Public libraries in New York City are calling on New Yorkers to take a stand against book banning. The New York Public Library, Brooklyn Public Library, and Queens Public Library on Monday launched the citywide “Banned Books Challenge,” urging New Yorkers to read 10 books that explore issues of race, sexuality, religion, and history, subjects that have been targeted for censorship in recent months. To kick off the challenge, the libraries made Last Night at the Telegraph Club by Malinda Lo, available for free with no waits on e-reader apps until June 26.
Image courtesy of the New York Public Library
The challenge continues the city libraries’ fight against book banning, which comes as attempts to ban certain books from libraries have increased across the country.

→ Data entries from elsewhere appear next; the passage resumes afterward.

/-- DATA_FLIT_RECEIVED. Whether a flit that is not intact failed in the FEC code or in its CRC alone the event does not say: a free
choice decides whether `UNCORR` counts it; so does one whether the flit brings the next thousand of corrected codewords to `CORR`. -/
def execDataFlitReceived (link : Nat) (f : Flit) (intact : Bool) (s : State) : Host.Outcome State Fault Refusal :=
  let l := s.link link
  if l.state != .up then .next s
  else if !intact then
    let (v, s) := s.draw
    .next ((s.modLink link fun l => { l with uncorr := if v % 2 = 1 then satAdd 16 l.uncorr 1 else l.uncorr }).sendNak link)
  else
    let (v, s) := (s.ackIn link f.ack).draw
    let s := s.modLink link fun l => { l with corr := if v % 2 = 1 then satAdd 16 l.corr 1 else l.corr }
    if f.seq = l.rxNext then
      let s := s.modLink link fun l => { l with rxNext := (l.rxNext + 1) % 4096, nakSent := false }
      .next (if 3 ≤ f.cls then s
        else if f.part + 1 = pktFlits f.pkt then s.takePacket link f.pkt
        else if rxBuf f.cls < pktFlits f.pkt then s.giveBack link f.cls 1 else s)
    else if (f.seq + 4096 - l.rxNext) % 4096 < 2048 then .next (s.sendNak link)
    else .next s

/-- Send unacknowledged flits again from one on (R347); the eighth replay in a row of one flit fails the link (R358). -/
def State.replay (s : State) (i : Nat) (fs : List Flit) : State :=
  match fs with
  | [] => s
  | _ =>
    let s := fs.foldl (fun s f => s.sendData i f) s
    let s := s.modLink i fun l => { l with replays := satAdd 32 l.replays fs.length, inRow := l.inRow + 1 }
    if 8 ≤ (s.link i).inRow then s.linkFail i else s

def execNakReceived (rx : RxHead) (nakSeq : Nat) (s : State) : Host.Outcome State Fault Refusal :=
  let s := s.modLink rx.link fun l => l.acked rx.ack
  let l := s.link rx.link
  .next (if l.state == .up then (s.replay rx.link (l.unacked.dropWhile fun f => f.seq != nakSeq)).pump rx.link else s)

/-- ACK_TIMEOUT: as a NAK for the first unacknowledged flit. -/
def execAckTimeout (link : Nat) (s : State) : Host.Outcome State Fault Refusal :=
  .next (if (s.link link).state == .up then s.replay link (s.link link).unacked else s)

/-! ## Training and the neighbour check (R352 to R354, R357) -/

/-- What the module's own IDENT says of a link. -/
def State.ownIdent (s : State) (i : Nat) : Ident :=
  { coord := s.coord.coord, link := i, bkind := bundleKind (s.link i).bundle, bdim := bundleDim (s.link i).bundle, foldMask := s.coord.foldMask,
    rack := s.coord.rack, serial := s.sec.serial }

/-- R354. -/
def State.identPasses (s : State) (i : Nat) (p : Ident) : Bool :=
  let own := s.ownIdent i
  if 28 ≤ i then p.coord == own.coord && p.rack != own.rack
  else p.bkind == own.bkind && (own.bkind != 0 || p.bdim == own.bdim) && p.coord == s.bundlePeer (s.link i).bundle

/-- Lowest `n` lanes of a mask. -/
def lowLanes (mask n : Nat) : Nat := ((((List.range 8).filter fun k => bitOf mask k).take n).map fun k => 2 ^ k).foldl (· + ·) 0

def laneCount (mask : Nat) : Nat := ((List.range 8).filter fun k => bitOf mask k).length

/-- LINK_TRAIN_DONE (R353, R357): lanes, polarity and order are reported and IDENT goes out; with too few good lanes the link fails. -/
def execLinkTrainDone (link good pol : Nat) (reversed : Bool) (s : State) : Host.Outcome State Fault Refusal :=
  let l := s.link link
  let full := if link < 28 then 4 else 8
  let good := good % 2 ^ full
  let fast := l.state == .retrain && l.lanes == 0
  if l.state != .train && !fast then .next s
  else if laneCount good < full / 2 then .next (s.linkFail link)
  else
    let wide := !fast && laneCount good == full
    let set (l : Link) : Link := { l with lanes := if wide then good else lowLanes good (full / 2), narrow := !wide, pol := pol % 2 ^ full, reversed := reversed,
                                          state := if fast then .retrain else .check }
    let s := s.modLink link set
    .next ((s.sendIdent link (s.ownIdent link)).narrowCause)

/-- LINK_TRAIN_TIMEOUT: training starts again after 1 s; a fast retrain that does not end fails the link. -/
def execLinkTrainTimeout (link : Nat) (s : State) : Host.Outcome State Fault Refusal :=
  let l := s.link link
  .next (if l.state == .retrain then s.linkFail link else s)

/-- A link passes its check: UP; after a fast retrain it replays and sends what it held (R357). -/
def State.linkUp (s : State) (i : Nat) : State :=
  let fast := (s.link i).state == .retrain
  let s := (s.modLink i fun l => { l with state := .up }).raise (.lnk i) 0
  let s := if fast then (s.link i).unacked.foldl (fun s f => s.sendData i f) ((s.raise (.lnk i) 2).faultTrigger 3) else s
  let s := if fast then s.modLink i fun l => { l with replays := satAdd 32 l.replays l.unacked.length } else s
  ((s.pump i).narrowCause).bundleChecks

/-- IDENT_RECEIVED: the peer is kept; in CHECK it decides between UP and MISWIRE, after a fast retrain between UP and FAILED. -/
def execIdentReceived (rx : RxHead) (i : Ident) (s : State) : Host.Outcome State Fault Refusal :=
  let link := rx.link
  let s := s.ackIn link rx.ack
  let l := s.link link
  let s := match l.state with
    | .check | .retrain | .miswire | .up => s.modLink link fun l => { l with peer := some i }
    | _ => s
  match l.state with
  | .check =>
    .next (if s.identPasses link i then s.linkUp link
      else (((s.modLink link fun l => { l with state := .miswire }).raise (.lnk link) 4).bundleChecks))
  | .retrain => .next (if l.lanes == 0 then s else if s.identPasses link i then s.linkUp link else s.linkFail link)
  | _ => .next s

/-- MISWIRE_RECHECK: the IDENT goes out again, and the last one received decides. -/
def execMiswireRecheck (link : Nat) (s : State) : Host.Outcome State Fault Refusal :=
  let l := s.link link
  if l.state != .miswire then .next s
  else
    let s := s.sendIdent link (s.ownIdent link)
    .next (match l.peer with
      | some p => if s.identPasses link p then s.linkUp link else s
      | none => s)

/-- LANE_FAULT (R357): a fast retrain on half the lanes; in a narrowed link it fails the link. Whether the error ratio or a lost signal
was the symptom the event does not say: a free choice decides `FEC_HIGH`. -/
def execLaneFault (link lane : Nat) (s : State) : Host.Outcome State Fault Refusal :=
  let l := s.link link
  if l.state != .up || !bitOf l.lanes lane then .next s
  else
    let (v, s) := s.draw
    let s := s.raiseIf (v % 2 == 1) (.lnk link) 5
    if l.narrow then .next (s.linkFail link)
    else .next ((s.linkTo link .retrain).modLink link fun l => { l with lanes := 0 })

/-! ## Retries and returns (R359) -/

/-- LINK_RETRY_TIMER: a FAILED link is tried again; it rejoins only while no slice routes over its bundle. -/
def execLinkRetryTimer (link : Nat) (s : State) : Host.Outcome State Fault Refusal :=
  .next (if (s.link link).state == .failed && !s.routedLink link then s.retrain link else s)

/-- LINK_RESTORE: no slice routes over the bundle any more; a narrowed link trains at full width and a FAILED one once more. -/
def execLinkRestore (link : Nat) (s : State) : Host.Outcome State Fault Refusal :=
  let l := s.link link
  .next (if !s.routedLink link && (l.state == .failed || (l.state == .up && l.narrow)) then s.retrain link else s)

/-- A write of `RETRAIN` (LNK_CTL): at once, or ignored while a slice routes over the bundle. -/
def State.lnkRetrain (s : State) (link : Nat) : State :=
  match (s.link link).state with
  | .disabled | .waitCoord => s
  | _ => if s.routedLink link then s.raise (.lnk link) 6 else s.retrain link

def execLnkRetrain (m : Master) (link : Nat) (s : State) : Host.Outcome State Fault Refusal :=
  .next (if s.reaches m then s.lnkRetrain link else s)
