-- ==== Sys2Proof/Certificates/Slice0/Obligations.lean ====
section
/-! DEFINITION. The statements about the module: rules of the spec as claims about the model. -/

open Sys2Proof Sys2Proof.Machine

/-- Object commands (Table 17-4, Table 11-5): fetched with their turn come, each has its effect on the object and completes OK, or waits for
the end of the movement that it starts.
Says that exec answers a next state for: objCreate, objLoadHost, objStageFlash, objPromote, objEvict, objPin, objUnpin, objQuery.
Model's choices: log entries 6, 114. -/
def Obligations.ObjectCommandsTakeEffect : Prop :=
  ∀ (s : State) (src : Src) (b : List Byte), s.turn src = true → b.length = 112 →
    -- a nonzero reserved bit ends in BAD_FIELD (R9)
    (onlyUses b [(0, 16)] = false → exec (.objLoadHost src b) s = .next ((s.started src 0x11 b).finish (s.refFor src 0x11) stBadField)) ∧
    (onlyUses b [(0, 8)] = false → exec (.objStageFlash src b) s = .next ((s.started src 0x12 b).finish (s.refFor src 0x12) stBadField)) ∧
    (onlyUses b [(0, 5)] = false → exec (.objPromote src b) s = .next ((s.started src 0x13 b).finish (s.refFor src 0x13) stBadField)) ∧
    (onlyUses b [(0, 5)] = false → exec (.objEvict src b) s = .next ((s.started src 0x14 b).finish (s.refFor src 0x14) stBadField)) ∧
    (onlyUses b [(0, 4)] = false → exec (.objPin src b) s = .next ((s.started src 0x15 b).finish (s.refFor src 0x15) stBadField)) ∧
    (onlyUses b [(0, 4)] = false → exec (.objUnpin src b) s = .next ((s.started src 0x16 b).finish (s.refFor src 0x16) stBadField)) ∧
    (onlyUses b [(0, 4), (8, 8)] = false → exec (.objQuery src b) s = .next ((s.started src 0x17 b).finish (s.refFor src 0x17) stBadField)) ∧
    -- OBJ_PIN adds one pin and cancels a departure that has not released
    (∀ o, onlyUses b [(0, 4)] = true → s.obj (fld b 0 4) = some o → o.lost = false → o.res ≠ .absent →
      (o.res = .departing → o.released = false) → o.pins ≠ 65535 →
      exec (.objPin src b) s = .next (((if o.res == .departing then (s.started src 0x15 b).cancelDepart o.id else s.started src 0x15 b).modObj o.id
        fun o => { o with pins := o.pins + 1, opins := o.opins + 1 }).finishObj (s.refFor src 0x15) o.id stOK)) ∧
    -- OBJ_UNPIN takes one of OBJ_PIN's pins away
    (∀ o, onlyUses b [(0, 4)] = true → s.obj (fld b 0 4) = some o → o.opins ≠ 0 →
      exec (.objUnpin src b) s = .next (((s.started src 0x16 b).modObj o.id
        fun o => { o with pins := o.pins - 1, opins := o.opins - 1 }).finishObj (s.refFor src 0x16) o.id stOK)) ∧
    -- OBJ_QUERY writes the directory entry to RESP_ADDR
    (∀ o, onlyUses b [(0, 4), (8, 8)] = true → s.obj (fld b 0 4) = some o →
      exec (.objQuery src b) s = .next (((s.started src 0x17 b).setHostMem src.port (Memory.write (s.hostMem src.port) (fld b 8 8) o.entry)).finishWith
        (s.refFor src 0x17) stOK o.result false)) ∧
    -- OBJ_EVICT to nowhere destroys an idle object
    (∀ o, onlyUses b [(0, 5)] = true → fld b 4 1 = 2 → s.obj (fld b 0 4) = some o → o.pins = 0 → o.res ≠ .arriving → o.res ≠ .departing →
      s.poolInUse o.id = false →
      exec (.objEvict src b) s = .next (((s.started src 0x14 b).destroyObj o.id).finish (s.refFor src 0x14) stOK
        (({ o with landed := [] } : Obj).result))) ∧
    -- OBJ_EVICT of a resident object to flash or to its copy starts a departure
    (∀ o, onlyUses b [(0, 5)] = true → fld b 4 1 < 2 → s.obj (fld b 0 4) = some o → o.movable = true → o.lost = false → o.res = .resident →
      o.pins = 0 → o.fcopy = true →
      exec (.objEvict src b) s = .next ((s.started src 0x14 b).startDepart o.id (fld b 4 1) [{ ref := s.refFor src 0x14, alt := stOK }])) ∧
    -- OBJ_LOAD_HOST of an absent object starts an arrival from its sources
    (∀ o, onlyUses b [(0, 16)] = true → s.obj (fld b 0 4) = some o → o.movable = true → o.lost = false → o.res = .absent →
      s.hostSrcOk o.tiles o.size (fld b 4 4) (fld b 8 4) (fld b 12 4) (o.kind == .program) = true →
      exec (.objLoadHost src b) s = .next ((s.started src 0x11 b).startArrival o.id (.host (fld b 4 4) (fld b 8 4) (fld b 12 4))
        [{ ref := s.refFor src 0x11, alt := stOK }])) ∧
    -- OBJ_PROMOTE of an absent object with a flash copy starts an arrival from flash
    (∀ o, onlyUses b [(0, 5)] = true → fld b 4 1 = 0 → s.obj (fld b 0 4) = some o → o.movable = true → o.lost = false → o.res = .absent →
      o.fcopy = true → s.flash.ready = true →
      exec (.objPromote src b) s = .next ((s.started src 0x13 b).startArrival o.id .flash [{ ref := s.refFor src 0x13, alt := stOK }])) ∧
    -- OBJ_STAGE_FLASH of a resident object starts a copy of its body
    (∀ o, onlyUses b [(0, 8)] = true → fld b 4 4 = 0 → s.obj (fld b 0 4) = some o → o.movable = true → o.lost = false → o.res = .resident →
      s.flash.ready = true → o.fcopy = false → s.copyFits o.id o.size = true → o.stageW = [] →
      exec (.objStageFlash src b) s = .next (((s.started src 0x12 b).startCopy o (s.objBody o)).modObj o.id fun o => { o with
        stageW := o.stageW ++ [{ ref := s.refFor src 0x12, alt := stOK }], stagePort := none })) ∧
    -- OBJ_CREATE of a buffer in a die pool takes the lowest free bytes there
    (∀ off, onlyUses b [(0, 16)] = true → fld b 0 4 ≠ 0 → fld b 4 1 = 4 → fld b 5 1 < 8 → fld b 6 2 = 0 → s.obj (fld b 0 4) = none →
      (s.die (fld b 5 1)).lost = false → lowOff (s.occPool (fld b 5 1)) 0x1000000 (up64k (fld b 8 8)) 0x4000000 = some off →
      exec (.objCreate src b) s = .next ((s.started src 0x10 b).addObj (s.refFor src 0x10)
        { obj0 (fld b 0 4) .buffer s.freeObjSlot with size := fld b 8 8, dp := true, die := fld b 5 1, extOff := off, extBytes := up64k (fld b 8 8) } []))

/-- Model commands (R328 to R339): each has its effect and completes OK; MODEL_RELEASE and LAYER_SWAP complete when the release or the swap
ends.
Says that exec answers a next state for: modelBind, viewSwitch, layerSwap, modelRelease, prefetchSched.
Model's choices: log entries 6, 102. -/
def Obligations.ModelCommandsTakeEffect : Prop :=
  ∀ (s : State) (src : Src) (b : List Byte), s.turn src = true → b.length = 112 →
    -- a nonzero reserved bit ends in BAD_FIELD (R9)
    (onlyUses b [(0, 3), (4, 24), (32, 64)] = false → exec (.modelBind src b) s = .next ((s.started src 0x20 b).finish (s.refFor src 0x20) stBadField)) ∧
    (onlyUses b [(0, 2), (4, 24), (32, 65)] = false → exec (.viewSwitch src b) s = .next ((s.started src 0x21 b).finish (s.refFor src 0x21) stBadField)) ∧
    (onlyUses b [(0, 65)] = false → exec (.layerSwap src b) s = .next ((s.started src 0x22 b).finish (s.refFor src 0x22) stBadField)) ∧
    (onlyUses b [(0, 3)] = false → exec (.modelRelease src b) s = .next ((s.started src 0x23 b).finish (s.refFor src 0x23) stBadField)) ∧
    (onlyUses b [(0, 3), (4, 12)] = false → exec (.prefetchSched src b) s = .next ((s.started src 0x45 b).finish (s.refFor src 0x45) stBadField)) ∧
    -- MODEL_BIND makes a model with view 0
    (∀ man map s2 st, onlyUses b [(0, 3), (4, 24), (32, 64)] = true → fld b 0 2 ≠ 0 → fld b 2 1 ≤ 63 → s.model (fld b 0 2) = none →
      (s.models.filter fun m => !m.dead).length < 16 → (s.started src 0x20 b).readView src.port b (fld b 2 1) = (st, some (man, map)) →
      (s.started src 0x20 b).placeSys 1 (65536 * fld b 0 2) (viewBytes b) = some s2 →
      ∃ t, exec (.modelBind src b) s = .next t ∧ ∃ m, t.model (fld b 0 2) = some m ∧ m.member = fld b 2 1 ∧ m.cur = 0 ∧ m.curView.map (·.man) = some man) ∧
    -- VIEW_SWITCH makes the next view current and measures its manifest
    (∀ m man map s2 st, onlyUses b [(0, 2), (4, 24), (32, 65)] = true → s.model (fld b 0 2) = some m → m.releasing = none → fld b 96 1 % 4 ≤ 1 →
      fld b 96 1 < 4 → (s.started src 0x21 b).readView src.port b m.member = (st, some (man, map)) → m.viewsAfter ≤ 4 →
      (s.started src 0x21 b).placeSys 1 (65536 * fld b 0 2 + m.nextView) (viewBytes b) = some s2 →
      exec (.viewSwitch src b) s = .next (((s2.newView (fld b 0 2) man map (coldOf b) (fld b 96 1 % 4)).measure 5 (fld b 0 2) man.digest).finish
        (s.refFor src 0x21) stOK (leBytes 2 m.nextView))) ∧
    -- a dry LAYER_SWAP answers its bound
    (∀ m cur man eb tg w st, onlyUses b [(0, 65)] = true → s.model (fld b 0 2) = some m → m.curView = some cur → m.releasing = none → m.swap = none →
      fld b 64 1 = 1 → fld b 28 4 ≠ 0 → fld b 28 4 ≤ 10000000 → fld b 24 4 ≤ 4096 → 128 ≤ fld b 4 4 → fld b 4 4 ≤ 67108864 →
      (s.started src 0x22 b).readManifest src.port (fld b 8 8) (fld b 4 4) ((b.drop 32).take 32) = (st, some man) →
      swapManOk cur.man man (fld b 2 2) = true → fld b 2 2 < man.nLayers →
      ((man.own m.member).filter fun (e, _) => e.layer == fld b 2 2).length = fld b 24 4 →
      (s.started src 0x22 b).hostRead src.port (fld b 16 8) (32 * fld b 24 4) = some eb →
      (s.started src 0x22 b).swapEntries src.port (fld b 0 2) (fld b 2 2) man cur (chunks 32 (fld b 24 4) eb) = (stOK, tg, w) →
      (tg.map (·.obj)).Nodup → (w + 11616000 - 1) / 11616000 + 200 ≤ fld b 28 4 →
      exec (.layerSwap src b) s = .next ((s.started src 0x22 b).finish (s.refFor src 0x22) stOK (leBytes 4 ((w + 11616000 - 1) / 11616000 + 200)))) ∧
    -- MODEL_RELEASE of a model that steps still use waits for them
    (∀ m v, onlyUses b [(0, 3)] = true → s.model (fld b 0 2) = some m → m.releasing = none → fld b 2 1 ≤ 1 → m.curView = some v → v.holders ≠ 0 →
      ∃ t, exec (.modelRelease src b) s = .next t ∧ ∃ m', t.model (fld b 0 2) = some m' ∧ m'.releasing = some (s.refFor src 0x23) ∧
        m'.releaseAction = fld b 2 1) ∧
    -- PREFETCH_SCHED without entries drops the model's schedule
    (∀ m, onlyUses b [(0, 3), (4, 12)] = true → fld b 2 1 = 0 → fld b 4 4 = 0 → s.model (fld b 0 2) = some m → m.releasing = none →
      ∃ t, exec (.prefetchSched src b) s = .next t ∧ t.pfEnts = s.pfEnts.filter fun e => e.kind == 3 || e.model != fld b 0 2)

According to the American Library Association, there were 729 attempted bans of 1,597 individual books in 2021, more than double the number recorded in 2019.
In April, the Brooklyn Public Library launched the “Books Unbanned” initiative, which gave young people around the United States over 3,500 library cards to provide access to digital copies of banned books. Similarly, the New York Public Library’s “Books For All” campaign brought in 22,000 new users for their online reading platform, as well as 10,000 e-book checkouts for banned titles, with 13 percent of usage coming from Florida, Pennsylvania, and Texas, “where high-profile bans have taken place,” according to a press release.
The “Banned Books Challenge” includes these 10 titles:
- The Marrow Thieves by Cherie Dimaline
- Will Grayson, Will Grayson by John Green & David Levithan
- Being Jazz: My Life as a (Transgender) Teen by Jazz Jennings
- All Boys Aren’t Blue by George M. Johnson
- Stamped: Racism, Antiracism, and You by Ibram X. Kendi and Jason Reynolds
- Last Night at the Telegraph Club by Malinda Lo
- The Bluest Eye by Toni Morrison
- 1984 by George Orwell
- Out of Darkness by Ashley Hope Pérez
- This One Summer by Mariko Tamaki, illustrated by Jillian Tamaki
“The Library’s role is to make sure no perspective, no idea, no identity is erased,” Anthony W. Marx, President of The New York Public Library, said. “To ensure free and open access to knowledge and information.”
“Book bans are in direct conflict with that noble mission, and we cannot be silent. The Banned Books Challenge is just one way we can bring people together and shine a light on this issue. We hope as many New Yorkers as possible will participate, learn and understand each other, and then do what we all must do: exercise our freedom to read by exploring the library and reading as many books as possible.”
The new initiative comes during Asian American and Pacific Islander Heritage Month and just a week before LGBTQ Pride Month begins. The Queens Public Library said it will make 10 additional books with LGBTQ themes “always available” for online readers.
“Open access to books and information is the core mission of Brooklyn Public Library and an essential component for a thriving democracy,” Linda E. Johnson, president of the Brooklyn Public Library, said.”Reading encourages critical thinking, introduces us to diverse viewpoints and perhaps most importantly, helps young people learn to respect one another and themselves.”